Не помню, почему мы первую ночь оказались не дома, а у С.Е. Крючкова, где-то в районе Пресни. Вероятно, дома было спать невозможно из-за сырости. Без нас комната была опечатана. Радиаторы лопнули от холода, и весь пол был промочен. На полу лежали снятые с полок книги, перевязанные тюками и сильно подмокшие за 2 года. Некоторые книжки превратились в “кирпичи”. В октябре 1941 года, когда немцы приближались к Москве, книги были оставлены связанными на полу в комнате, потому что после нашего отъезда Т.А. Власова совместно со своими сотрудниками решила “спасти” библиотеку В.В., перевезя ее в Дефектологический институт, директором которого Т.А. состояла. Книги были частично сняты с полок (частично оставались на полках) и перевязаны в тюки, в ожидании перевоза их на Пироговку. Но когда в Москве началось что-то вроде паники при приближении немцев, всё пришлось оставить, и самим сотрудникам института выехать из Москвы. Вот почему пришлось нам распить бутылку водки вместе с Крючковым в его квартире.

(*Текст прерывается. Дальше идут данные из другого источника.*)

/-! ## When a command is taken -/

/-- The command that dispatches a request of a kind (9.2.1). -/
def commandOf (k : RequestKind) (tag : Byte) (payload : List Byte) : Instr :=
  match k with
  | .shopStatus => .shopStatus tag payload
  | .layout => .layout tag payload
  | .tableRead => .tableRead tag payload
  | .tableWrite => .tableWrite tag payload
  | .restart => .restart tag payload
  | .stationEnable => .stationEnable tag payload
  | .stationDisable => .stationDisable tag payload
  | .reline => .reline tag payload
  | .charge => .charge tag payload
  | .dip => .dip tag payload
  | .transfer => .transfer tag payload
  | .heatRead => .heatRead tag payload
  | .heatLoad => .heatLoad tag payload
  | .heatDeclare => .heatDeclare tag payload
  | .heatEmpty => .heatEmpty tag payload
  | .flagsClear => .flagsClear tag payload
  | .dipHistory => .dipHistory tag payload
  | .unitMode => .unitMode tag payload
  | .changeover => .changeover tag payload
  | .tripReset => .tripReset tag payload
  | .intervalSync => .intervalSync tag payload
  | .watchStatus => .watchStatus tag payload
  | .ewClose => .ewClose tag payload
  | .ladleRequest => .ladleRequest tag payload
  | .ladleCancel => .ladleCancel tag payload
  | .tapStart => .tapStart tag payload
  | .tapDone => .tapDone tag payload
  | .tapAbort => .tapAbort tag payload
  | .queueRead => .queueRead tag payload

/-- A command is taken: the part is not held, and a request row's frame may be dispatched (R14, R169, R174; log entry 1). -/
def State.takes (s : State) (i : Instr) : Bool :=
  match i.frame with
  | some (kind, tag, payload) =>
    !s.resetHeld && s.link.pendingReply.isNone && decide (s.link.restart = .none) &&
      (s.link.rx.isEmpty || decide (s.link.rx.head? = some { kind, tag, payload }))
  | none => !s.resetHeld

/-- The request row that stands for the dispatch of a frame (R170; log entry 1). -/
def Frame.row (f : Frame) : Instr :=
  match RequestKind.ofCode f.kind with
  | some k => commandOf k f.tag f.payload
  | none => .unknownKind f.kind f.tag f.payload

/-- Whether a link event can have a frame dispatched in its course (R169): one that brings bytes while no reply is pending, or the end of a
transmission while frames wait. -/
def State.mayDispatch (s : State) (i : Instr) : Bool :=
  match i with
  | .frameReceived _ | .interByteGap _ | .lineBreak _ | .frameLenAbandoned _ => s.dispatchOpen
  | .transmitFrameEnd => !s.link.rx.isEmpty
  | _ => false

/-- A timer command whose timer stands at 0, or whose counted time has been reached (log entry 3). Commands of the field, of the link's lines
and of the host are never due. -/
def State.due (s : State) (i : Instr) : Bool :=
  match i with
  | .modelStep st => decide ((s.heat st).stepTimer = some 0)
  | .decayTimeout u => decide ((s.unit u).decayTimer = some 0)
  | .travelTimeout u => decide ((s.unit u).travel.map Travel.timer = some 0)
  | .settleExpiry u => decide ((s.unit u).settleTimer = some 0)
  | .dwellExpiry u => s.dwellDue u
  | .allocationPass => decide (s.alloc.passTimer = 0)
  | .channelTimeout c => decide ((look s.channels c).timer = some 0)
  | .circuitGate c => decide ((look s.circuits c).gateTimer = 0)
  | .programEvaluation p => decide ((s.run p).periodTimer = some 0)
  | .permitExpiry id => s.taps.entries.any (fun e => e.holdsUnstarted id && e.permit.any (fun q => q.leftMs == 0))
  | .silenceTimerExpiry => decide (s.link.silenceTimer = some 0)
  | .restartTakesEffect => decide (s.link.restart = .due)
  | _ => false

/-! ## What a request leaves on the link -/

/-- The link once a request of it has been answered (R169, R177): its frame has left the receive queue, and the reply is on the line if the
transmitter was idle and pending otherwise. -/
def Link.answered (l : Link) (r : Reply) : Link :=
  if l.sending.isSome then { l with rx := l.rx.tail, pendingReply := some r }
  else { l with rx := l.rx.tail, pendingReply := none, sending := some (.reply r) }

/-- The reply to a request row. -/
def replyTo (i : Instr) (code : ReplyCode) (data : List Byte) : Reply :=
  match i.frame with
  | some (kind, tag, _) => { kind, tag, code, data }
  | none => { kind := 0, tag := 0, code, data }

/-- `t` is `s` with a request refused: the code is sent alone and nothing else changes (R170). -/
def State.refused (s : State) (i : Instr) (code : ReplyCode) : State := { s with link := s.link.answered (replyTo i code []) }

/-- The state in which a request is judged: its frame has left the receive queue (R169). -/
def State.popped (s : State) : State := { s with link := { s.link with rx := s.link.rx.tail } }

/-- A reply placed: on the line if the transmitter is idle, pending otherwise (R177). -/
def State.posted (s : State) (r : Reply) : State :=
  { s with link :=
    if s.link.sending.isSome then { s.link with pendingReply := some r }
    else { s.link with pendingReply := none, sending := some (.reply r) } }

/-- The state once a request that has left this state is answered. -/
def State.replied (s : State) (i : Instr) (code : ReplyCode) (data : List Byte) : State := s.posted (replyTo i code data)

/-- A request that reaches its owner: it is taken, its payload has the length its kind requires, and a layout is loaded (R5, R170). -/
structure Admitted (s : State) (i : Instr) (payload : List Byte) (length : Nat) : Prop where
  taken : s.takes i = true
  length : payload.length = length
  loaded : s.cfg.layout.loaded = true

/-- The link but for its notice queue and the mark of a lost notice. -/
def Link.bare (l : Link) : Link := { l with notices := [], noticesLost := false }

/-- The link of `t` is that of `s` but for notices queued on the way and a frame an idle transmitter has begun. -/
def LinkKept (s t : State) : Prop :=
  { t.link with notices := s.link.notices, noticesLost := s.link.noticesLost, sending := s.link.sending,
                pendingReply := s.link.pendingReply } = s.link

/-- A notice of the present part time. -/
def State.notice (s : State) (kind : NoticeKind) (subject : Nat) (v1 v2 v3 : Option Int) : Notice :=
  { kind, subject, time := s.partTime, v1, v2, v3 }

/-! ## What a block leaves alone -/

/-- Everything but the heats, the units, the valves, the tap queue and the link is the same: what AUTO scheduling, a re-examination, a release, a
trip or a valve can never change. -/
structure Untouched (s t : State) : Prop where
  cfg : t.cfg = s.cfg
  enabled : t.enabled = s.enabled
  linings : t.linings = s.linings
  heatCounter : t.heatCounter = s.heatCounter
  inflow : t.inflow = s.inflow
  outflow : t.outflow = s.outflow
  alloc : t.alloc = s.alloc
  channels : t.channels = s.channels
  circuits : t.circuits = s.circuits
  reservoir : t.reservoir = s.reservoir
  runs : t.runs = s.runs
  lines : t.lines = s.lines
  resetHeld : t.resetHeld = s.resetHeld
  clockMs : t.clockMs = s.clockMs
  pending : t.pending = s.pending

/-- What a station's record says of its metal: everything but phase, dip mark, flags, request and class. -/
def StationHeat.metal (h : StationHeat) : StationHeat :=
  { h with record := { h.record with phase := .off, dipMark := false, flags := 0 }, request := 0, need := .idle }

/-- The metal of every station but `st` is as it was. -/
def OthersKept (st : Station) (s t : State) : Prop := ∀ o, o ≠ st → (t.heat o).metal = (s.heat o).metal
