-- ==== Sys2Proof/Certificates/Slice0/Obligations.lean ====
section
/-!
DEFINITION. The statements for the provers. A request's statement names the state the request leaves: `s.popped` is the state with the request's frame
taken from the receive queue, `x.replied c code data` is `x` with the reply placed, `s.refused c code` is `s` with the code alone sent. Where a
block's shared work follows (`recompute`, `reexamine`, `rejudge`, `autoEvaluate`, `raise`, `enterEmpty`, `beginMetal`), the statement names it with
the state it works on, and the statements on the shared work say what it does.
-/

section
open Sys2Proof Sys2Proof.Machine

/-! ## The step and the commands as a whole -/

/-- STEP. One step takes the command at the front of the queue and runs it on the part with the queue's rest. -/
def Obligations.StepRunsFrontCommand : Prop :=
  ∀ (c : Instr) (rest : List Instr) (s : State), s.pending = c :: rest → step s = exec c { s with pending := rest }

/-- THE MODEL'S CHOICE (log entry 2): with no command waiting one step is one millisecond. A part held by its reset line does not change;
otherwise the part time goes on, every timer that runs falls by one and stops at 0, and nothing else changes. -/
def Obligations.IdleStepIsOneMillisecond : Prop :=
  ∀ s : State, s.pending = [] →
    (s.resetHeld = true → step s = .next s) ∧
    (s.resetHeld = false → ∃ t, step s = .next t ∧
      t = { s with
        clockMs := s.clockMs + 1
        heats := t.heats
        units := t.units
        alloc := { s.alloc with passTimer := s.alloc.passTimer - 1 }
        channels := t.channels
        circuits := t.circuits
        runs := t.runs
        taps := { s.taps with entries := s.taps.entries.map (fun e =>
          { e with permit := e.permit.map (fun p => { p with leftMs := if p.started then p.leftMs else p.leftMs - 1 }) }) }
        link := { s.link with
          silenceTimer := s.link.silenceTimer.map (fun n => n - 1)
          silentMs := if s.link.silent then s.link.silentMs + 1 else s.link.silentMs } } ∧
      (∀ st, t.heat st = { s.heat st with stepTimer := (s.heat st).stepTimer.map (fun n => n - 1) }) ∧
      (∀ u, t.unit u = { s.unit u with
        decayTimer := (s.unit u).decayTimer.map (fun n => n - 1)
        settleTimer := (s.unit u).settleTimer.map (fun n => n - 1)
        travel := (s.unit u).travel.map (fun v => { v with timer := v.timer - 1 })
        feedingMs := if (s.unit u).state = .feeding then (s.unit u).feedingMs + 1 else (s.unit u).feedingMs
        inhibitedMs := if (s.unit u).state = .inhibited then (s.unit u).inhibitedMs + 1 else (s.unit u).inhibitedMs }) ∧
      (∀ c, look t.channels c = { look s.channels c with timer := (look s.channels c).timer.map (fun n => n - 1) }) ∧
      (∀ c, look t.circuits c = { look s.circuits c with gateTimer := (look s.circuits c).gateTimer - 1 }) ∧
      (∀ p, t.run p = { s.run p with periodTimer := (s.run p).periodTimer.map (fun n => n - 1) }))

/-- No command stops the part (log entry 5), and none touches the commands that wait behind it. -/
def Obligations.EveryCommandAnswersNext : Prop :=
  ∀ (c : Instr) (s : State), ∃ t, exec c s = .next t ∧ t.pending = s.pending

…Не могу не вспомнить добром нашего управдома Марию Матвеевну Новикову, которая спасла комнату от конфискации. В дом же приехал представитель НКВД (в 41 году) и требовал ключ от комнаты. Он сказал Маар. Матв., чтобы она заполнила анкету для сдачи комнаты в НКВД, начав ее так: “комната профессора Виноградова… и т.д.” (по-видимому, дальше должно было следовать: “подлежит распечатанию и освобождению”). На это М.М. сказала: “Я не буду писать под вашу диктовку. Эта комната принадлежит гр. Малышевой, она наша старая жилица, эвакуирована в Тобольск, есть справка, и присылает все время квартплату…” Пришлось отступить пришедшим НКВДистам. И комната снова сохранилась для нашей жизни в Москве.
И вот мы водворились дома. Это был, видимо, 43-ий год. Война заканчивалась. Жили мы, видимо, трудно, в смысле “быта”. П. Не помню, где В.В. читал лекции. Я поступила работать концертмейстером в музучилище при Московской консерватории, в класс г.Г. Адена. И дальше осталось мне прожить с В.В. еще до 69 года — 25 лет.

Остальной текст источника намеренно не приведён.